Last week, addressing the United Nations General Assembly for the first time in his capacity as US president, Trump once again lashed out at Kim, referring to him as the “Rocket Man” in his speech, and then shortly afterwards calling him a “Madman” in a tweet.

As the US president was calling Kim names in public, Pyongyang became infuriated. Kim fired back by calling Trump a “Dotard”, or an old lunatic, while his foreign minister said Washington had made an “irredeemable mistake” by publicly insulting the paramount leader, and threatened to fire missiles at the US in retaliation.

Russian Foreign Minister Sergey Lavrov has dismissed the ongoing war of words between the US and North Korea as merely “a fight between kindergarten kids”, but it appears Washington is not just talking tough, it is following through as well. According to the Pentagon, one of its B-1B strategic bombers escorted by F-15 fighters flew over the waters east of the Korean Peninsula last Saturday as a show of military might.

As the Pentagon’s statement puts it, “this is the farthest north of the Demilitarized Zone any US combat aircraft has flown off North Korea’s coast in the 21st century, underscoring the seriousness with which we take Pyongyang’s reckless behavior.”

Nevertheless, despite the intense saber-rattling by both Washington and Pyongyang at this moment, neither of them can afford to ignore Beijing’s stance when it comes to whether they really want to go to war.

As we all know, ever since the onset of the crisis, Trump has been explicitly urging China on different public occasions to use its influence to bring North Korea into line. However, as Beijing has remained sluggish in responding to his call for action, it seems the US president still has another card up his sleeve: the South China Sea territorial dispute.

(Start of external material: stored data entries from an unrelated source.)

-- ==== Sys2Proof/Machine/ChunkType.lean ====
section
/-! DEFINITION. The Chunk Type unit: letters, validation and properties (42_chunk_type R89 to R93), and
the ten commands R94 to R103. -/

namespace Sys2Proof.Machine

/-! ## Letters, validation and properties -/

/-- `IsUpper(b)` (42_chunk_type R89). -/
def isUpper (b : Byte) : Bool := decide (0x41 ≤ b.toNat) && decide (b.toNat ≤ 0x5A)

/-- `IsLower(b)` (42_chunk_type R89). -/
def isLower (b : Byte) : Bool := decide (0x61 ≤ b.toNat) && decide (b.toNat ≤ 0x7A)

/-- `IsLetter(b)` (42_chunk_type R89). -/
def isLetter (b : Byte) : Bool := isUpper b || isLower b

/-- The first byte that is not a letter, with its index, counting from `i`. -/
def firstNonLetter (i : Nat) : List Byte → Option (Nat × Byte)
  | [] => none
  | b :: bs => if isLetter b then firstNonLetter (i + 1) bs else some (i, b)

/-- `Validate(b)`: none when it passes, else the index and the value of the first byte that is not a
letter (42_chunk_type R90). -/
def validate (b : List Byte) : Option (Nat × Byte) := firstNonLetter 0 b

/-- Byte `k` of a packed type (10_state R34). -/
def typeByte (w : Word) (k : Nat) : Byte := (unpack w).getD k 0

/-- The critical property (42_chunk_type R91). -/
def isCritical (w : Word) : Bool := isUpper (typeByte w 0)

/-- The public property (42_chunk_type R91). -/
def isPublic (w : Word) : Bool := isUpper (typeByte w 1)

/-- The reserved-bit-valid property (42_chunk_type R91). -/
def isReservedBitValid (w : Word) : Bool := isUpper (typeByte w 2)

/-- The safe-to-copy property, the one that is true for lowercase (42_chunk_type R91). -/
def isSafeToCopy (w : Word) : Bool := isLower (typeByte w 3)

/-- Overall validity (42_chunk_type R91). -/
def isValidType (w : Word) : Bool := isUpper (typeByte w 2)

/-- Validate four bytes and load them, packed, into CT: the common end of CT_NEW and CT_FROM_STRING
(42_chunk_type R90, R94, R95). -/
def constructType (b : List Byte) (packed : Word) (s : State) : State :=
  match validate b with
  | some (i, c) => s.raiseError .invalidCharacter (BitVec.ofNat 32 i) (c.setWidth 32)
  | none => (s.putType packed).complete packed

/-! ## Commands -/

/-- CT_NEW (42_chunk_type R94). -/
def execCtNew (s : State) : Host.Outcome State Fault Refusal :=
  .next (dispatch .ctNew s (constructType (unpack s.arg0) s.arg0 s))

/-- CT_FROM_STRING (42_chunk_type R95): a byte length other than 4 is WrongLength. -/
def execCtFromString (s : State) : Host.Outcome State Fault Refusal :=
  .next (dispatch .ctFromString s
    (if s.srcLen = 4 then
       constructType (s.mem.readBytes s.srcAddr 4) (pack (s.mem.readBytes s.srcAddr 4)) s
     else s.raiseError .wrongLength 4 s.arg1))

/-- CT_BYTES (42_chunk_type R96). -/
def execCtBytes (s : State) : Host.Outcome State Fault Refusal :=
  .next (dispatch .ctBytes s (s.complete s.ct))

/-- CT_IS_CRITICAL (42_chunk_type R97). -/
def execCtIsCritical (s : State) : Host.Outcome State Fault Refusal :=
  .next (dispatch .ctIsCritical s (s.complete (truthWord (isCritical s.ct))))

/-- CT_IS_PUBLIC (42_chunk_type R98). -/
def execCtIsPublic (s : State) : Host.Outcome State Fault Refusal :=
  .next (dispatch .ctIsPublic s (s.complete (truthWord (isPublic s.ct))))

/-- CT_IS_RESERVED_BIT_VALID (42_chunk_type R99). -/
def execCtIsReservedBitValid (s : State) : Host.Outcome State Fault Refusal :=
  .next (dispatch .ctIsReservedBitValid s (s.complete (truthWord (isReservedBitValid s.ct))))

/-- CT_IS_SAFE_TO_COPY (42_chunk_type R100). -/
def execCtIsSafeToCopy (s : State) : Host.Outcome State Fault Refusal :=
  .next (dispatch .ctIsSafeToCopy s (s.complete (truthWord (isSafeToCopy s.ct))))

/-- CT_IS_VALID (42_chunk_type R101). -/
def execCtIsValid (s : State) : Host.Outcome State Fault Refusal :=
  .next (dispatch .ctIsValid s (s.complete (truthWord (isValidType s.ct))))

/-- CT_TO_STRING (42_chunk_type R102). -/
def execCtToString (s : State) : Host.Outcome State Fault Refusal :=
  .next (dispatch .ctToString s ((s.putBytes s.dstAddr (unpack s.ct)).complete 4))

/-- CT_EQ (42_chunk_type R103): ARG0 is not validated. -/
def execCtEq (s : State) : Host.Outcome State Fault Refusal :=
  .next (dispatch .ctEq s (s.complete (truthWord (decide (s.ct = s.arg0)))))

end Sys2Proof.Machine
end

In his recent maiden speech to the UN, Trump stressed that “we must reject threats to sovereignty from Ukraine to the South China Sea, and we must uphold respect for law, respect for borders, and respect for culture, and the peaceful engagement these allow.”

Even though Trump didn’t mention any names during the speech, everybody could tell that his words were intended for both Russia and China.

In particular, it has become very clear Trump is determined to use the South China Sea dispute as leverage against his Chinese counterparts: if China is willing to side with the US against North Korea, then in return Washington will be more than happy to look the other way over Beijing’s ongoing military build-up in the South China Sea. Otherwise, there will be a lot more frequent US naval patrols in the disputed waters in the name of defending “the freedom of navigation”.

Is Trump’s plan going to work? Well, we very much doubt it.

It is because on one hand, the South China Sea issue is nothing more than a set of territorial disputes between China and its neighbors, and therefore in theory the US has no legitimate right to play any role there.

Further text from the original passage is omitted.